■ WHAT THE TASK ASKS
Copy, from the entries below, each line where the word "sideOf" can be found.

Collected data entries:

———

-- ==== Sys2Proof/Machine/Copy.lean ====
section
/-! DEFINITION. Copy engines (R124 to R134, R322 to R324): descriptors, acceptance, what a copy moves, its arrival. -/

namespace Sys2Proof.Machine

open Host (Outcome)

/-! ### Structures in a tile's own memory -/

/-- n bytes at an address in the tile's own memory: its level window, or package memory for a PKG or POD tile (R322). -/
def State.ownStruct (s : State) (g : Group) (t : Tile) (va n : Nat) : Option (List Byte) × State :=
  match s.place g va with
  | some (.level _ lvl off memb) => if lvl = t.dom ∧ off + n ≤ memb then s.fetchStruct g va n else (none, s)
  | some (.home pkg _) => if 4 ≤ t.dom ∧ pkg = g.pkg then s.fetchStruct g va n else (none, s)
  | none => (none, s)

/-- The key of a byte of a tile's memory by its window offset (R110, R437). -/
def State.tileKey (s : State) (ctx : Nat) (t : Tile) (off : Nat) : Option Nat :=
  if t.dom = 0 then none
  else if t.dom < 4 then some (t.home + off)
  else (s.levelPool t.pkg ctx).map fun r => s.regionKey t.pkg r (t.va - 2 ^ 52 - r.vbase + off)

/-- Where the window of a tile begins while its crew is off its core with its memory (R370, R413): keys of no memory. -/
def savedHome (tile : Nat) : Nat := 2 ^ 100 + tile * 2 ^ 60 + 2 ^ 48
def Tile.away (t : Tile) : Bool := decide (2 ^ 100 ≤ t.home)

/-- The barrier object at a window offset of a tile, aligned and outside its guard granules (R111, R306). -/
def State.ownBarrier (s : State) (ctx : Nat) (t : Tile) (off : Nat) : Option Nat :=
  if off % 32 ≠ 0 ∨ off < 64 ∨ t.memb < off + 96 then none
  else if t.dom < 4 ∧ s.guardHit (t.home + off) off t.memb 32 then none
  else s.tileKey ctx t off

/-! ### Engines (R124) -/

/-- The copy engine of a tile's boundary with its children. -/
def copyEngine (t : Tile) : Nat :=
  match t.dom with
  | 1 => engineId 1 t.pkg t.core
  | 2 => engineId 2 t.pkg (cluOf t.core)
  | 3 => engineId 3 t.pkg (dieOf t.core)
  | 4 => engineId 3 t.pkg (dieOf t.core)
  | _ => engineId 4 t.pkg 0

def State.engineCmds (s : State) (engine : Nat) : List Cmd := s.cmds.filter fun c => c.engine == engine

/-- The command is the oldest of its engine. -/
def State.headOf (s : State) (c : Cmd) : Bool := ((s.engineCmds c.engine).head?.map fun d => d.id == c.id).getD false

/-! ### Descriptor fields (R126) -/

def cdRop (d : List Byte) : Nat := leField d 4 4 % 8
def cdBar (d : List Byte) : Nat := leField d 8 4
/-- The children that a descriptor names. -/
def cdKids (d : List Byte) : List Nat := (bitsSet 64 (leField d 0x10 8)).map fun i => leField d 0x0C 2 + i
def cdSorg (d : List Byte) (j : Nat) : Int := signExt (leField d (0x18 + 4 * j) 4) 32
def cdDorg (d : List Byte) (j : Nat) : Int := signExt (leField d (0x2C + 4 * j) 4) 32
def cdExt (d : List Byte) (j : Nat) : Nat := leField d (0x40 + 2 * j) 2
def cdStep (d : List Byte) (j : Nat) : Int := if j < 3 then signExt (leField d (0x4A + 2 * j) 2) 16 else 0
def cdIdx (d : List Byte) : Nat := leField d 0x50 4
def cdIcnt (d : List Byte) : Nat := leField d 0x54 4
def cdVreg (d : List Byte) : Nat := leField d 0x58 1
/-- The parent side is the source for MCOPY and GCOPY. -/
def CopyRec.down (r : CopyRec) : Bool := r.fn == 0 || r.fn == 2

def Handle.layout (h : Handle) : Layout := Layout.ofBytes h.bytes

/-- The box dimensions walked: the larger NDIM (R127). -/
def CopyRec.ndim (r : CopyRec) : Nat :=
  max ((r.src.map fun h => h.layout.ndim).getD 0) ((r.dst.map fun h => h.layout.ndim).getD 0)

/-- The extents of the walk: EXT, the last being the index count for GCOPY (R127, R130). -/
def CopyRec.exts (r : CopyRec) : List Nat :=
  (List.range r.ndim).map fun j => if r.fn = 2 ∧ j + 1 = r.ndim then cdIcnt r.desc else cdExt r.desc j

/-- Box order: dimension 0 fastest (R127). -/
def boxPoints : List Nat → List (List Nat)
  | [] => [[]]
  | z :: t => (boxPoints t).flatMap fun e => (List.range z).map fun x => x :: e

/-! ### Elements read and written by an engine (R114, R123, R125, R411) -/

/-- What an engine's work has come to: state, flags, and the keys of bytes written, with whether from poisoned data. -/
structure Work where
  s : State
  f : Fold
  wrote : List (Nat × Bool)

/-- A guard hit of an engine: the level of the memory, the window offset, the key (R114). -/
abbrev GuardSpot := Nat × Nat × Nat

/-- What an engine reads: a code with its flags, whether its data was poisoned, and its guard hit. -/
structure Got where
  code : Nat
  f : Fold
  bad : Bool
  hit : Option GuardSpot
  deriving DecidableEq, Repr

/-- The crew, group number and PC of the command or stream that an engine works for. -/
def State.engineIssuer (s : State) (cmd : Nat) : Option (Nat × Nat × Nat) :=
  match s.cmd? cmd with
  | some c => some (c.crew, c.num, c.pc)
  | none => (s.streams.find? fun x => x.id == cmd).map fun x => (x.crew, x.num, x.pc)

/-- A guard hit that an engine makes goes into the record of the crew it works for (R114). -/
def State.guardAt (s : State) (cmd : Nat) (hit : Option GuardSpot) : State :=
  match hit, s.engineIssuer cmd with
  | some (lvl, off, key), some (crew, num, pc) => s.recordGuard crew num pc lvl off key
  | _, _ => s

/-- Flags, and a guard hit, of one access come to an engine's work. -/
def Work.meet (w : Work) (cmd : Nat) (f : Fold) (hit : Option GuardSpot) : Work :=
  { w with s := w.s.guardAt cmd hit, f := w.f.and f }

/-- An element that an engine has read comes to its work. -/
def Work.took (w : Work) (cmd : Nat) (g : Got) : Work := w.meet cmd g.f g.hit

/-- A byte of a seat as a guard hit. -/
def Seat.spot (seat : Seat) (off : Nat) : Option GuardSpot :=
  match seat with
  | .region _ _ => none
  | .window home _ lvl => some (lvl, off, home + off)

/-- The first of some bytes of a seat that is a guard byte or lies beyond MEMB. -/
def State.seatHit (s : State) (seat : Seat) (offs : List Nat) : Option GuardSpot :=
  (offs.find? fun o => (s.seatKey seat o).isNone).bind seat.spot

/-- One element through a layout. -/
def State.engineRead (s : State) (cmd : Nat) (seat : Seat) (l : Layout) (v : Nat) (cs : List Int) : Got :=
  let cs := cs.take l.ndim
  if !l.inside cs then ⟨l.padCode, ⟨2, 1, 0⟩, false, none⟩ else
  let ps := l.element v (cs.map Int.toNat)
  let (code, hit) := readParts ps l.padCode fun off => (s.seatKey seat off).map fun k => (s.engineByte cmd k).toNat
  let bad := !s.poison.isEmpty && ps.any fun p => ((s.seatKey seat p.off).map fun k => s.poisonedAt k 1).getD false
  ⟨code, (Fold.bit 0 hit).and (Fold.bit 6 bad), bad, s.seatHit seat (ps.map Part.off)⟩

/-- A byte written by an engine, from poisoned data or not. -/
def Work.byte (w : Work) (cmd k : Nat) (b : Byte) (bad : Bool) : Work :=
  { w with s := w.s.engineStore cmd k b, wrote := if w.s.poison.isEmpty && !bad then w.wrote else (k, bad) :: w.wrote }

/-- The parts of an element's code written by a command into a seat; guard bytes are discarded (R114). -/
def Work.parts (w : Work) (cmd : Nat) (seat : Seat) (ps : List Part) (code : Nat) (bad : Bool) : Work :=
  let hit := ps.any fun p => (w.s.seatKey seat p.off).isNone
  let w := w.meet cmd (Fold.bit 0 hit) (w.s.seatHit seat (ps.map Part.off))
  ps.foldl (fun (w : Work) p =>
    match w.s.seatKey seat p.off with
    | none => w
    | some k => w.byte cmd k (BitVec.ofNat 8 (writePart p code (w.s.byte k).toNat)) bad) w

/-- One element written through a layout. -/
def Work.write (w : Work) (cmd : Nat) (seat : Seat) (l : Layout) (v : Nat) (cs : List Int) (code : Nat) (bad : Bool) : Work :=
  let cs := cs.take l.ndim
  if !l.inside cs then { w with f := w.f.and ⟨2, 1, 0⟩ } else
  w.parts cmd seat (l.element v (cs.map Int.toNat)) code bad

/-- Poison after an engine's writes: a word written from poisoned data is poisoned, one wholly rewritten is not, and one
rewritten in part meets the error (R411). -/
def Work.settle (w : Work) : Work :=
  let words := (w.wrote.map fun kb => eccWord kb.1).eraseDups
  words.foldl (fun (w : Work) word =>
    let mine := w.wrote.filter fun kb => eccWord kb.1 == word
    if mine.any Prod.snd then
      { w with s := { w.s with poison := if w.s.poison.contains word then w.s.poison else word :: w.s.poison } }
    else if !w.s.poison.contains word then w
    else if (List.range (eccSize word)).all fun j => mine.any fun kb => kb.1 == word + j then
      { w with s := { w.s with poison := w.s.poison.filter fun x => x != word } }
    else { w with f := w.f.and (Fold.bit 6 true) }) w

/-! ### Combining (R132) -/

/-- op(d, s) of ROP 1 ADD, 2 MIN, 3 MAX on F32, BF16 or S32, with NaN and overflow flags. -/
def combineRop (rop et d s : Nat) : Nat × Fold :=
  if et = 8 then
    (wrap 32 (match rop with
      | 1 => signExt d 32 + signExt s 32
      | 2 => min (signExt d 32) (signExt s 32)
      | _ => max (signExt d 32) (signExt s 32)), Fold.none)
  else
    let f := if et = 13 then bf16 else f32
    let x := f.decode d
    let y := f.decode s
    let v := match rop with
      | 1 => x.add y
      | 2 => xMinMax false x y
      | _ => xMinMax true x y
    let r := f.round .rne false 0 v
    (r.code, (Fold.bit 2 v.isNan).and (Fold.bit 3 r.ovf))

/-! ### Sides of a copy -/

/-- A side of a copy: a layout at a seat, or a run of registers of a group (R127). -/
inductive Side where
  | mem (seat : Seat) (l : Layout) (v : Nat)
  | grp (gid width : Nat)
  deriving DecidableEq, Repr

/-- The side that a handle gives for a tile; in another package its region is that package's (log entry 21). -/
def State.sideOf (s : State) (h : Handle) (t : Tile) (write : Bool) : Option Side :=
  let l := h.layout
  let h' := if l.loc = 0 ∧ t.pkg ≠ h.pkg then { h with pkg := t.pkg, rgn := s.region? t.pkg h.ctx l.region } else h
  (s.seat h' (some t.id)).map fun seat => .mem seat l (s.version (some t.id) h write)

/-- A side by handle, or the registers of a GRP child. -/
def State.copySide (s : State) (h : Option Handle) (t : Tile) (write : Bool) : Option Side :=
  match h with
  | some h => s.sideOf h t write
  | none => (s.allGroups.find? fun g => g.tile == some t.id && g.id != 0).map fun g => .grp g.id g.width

———

■ PROBLEM SOLUTION
def State.sideOf (s : State) (h : Handle) (t : Tile) (write : Bool) : Option Side :=
  | some h => s.sideOf h t write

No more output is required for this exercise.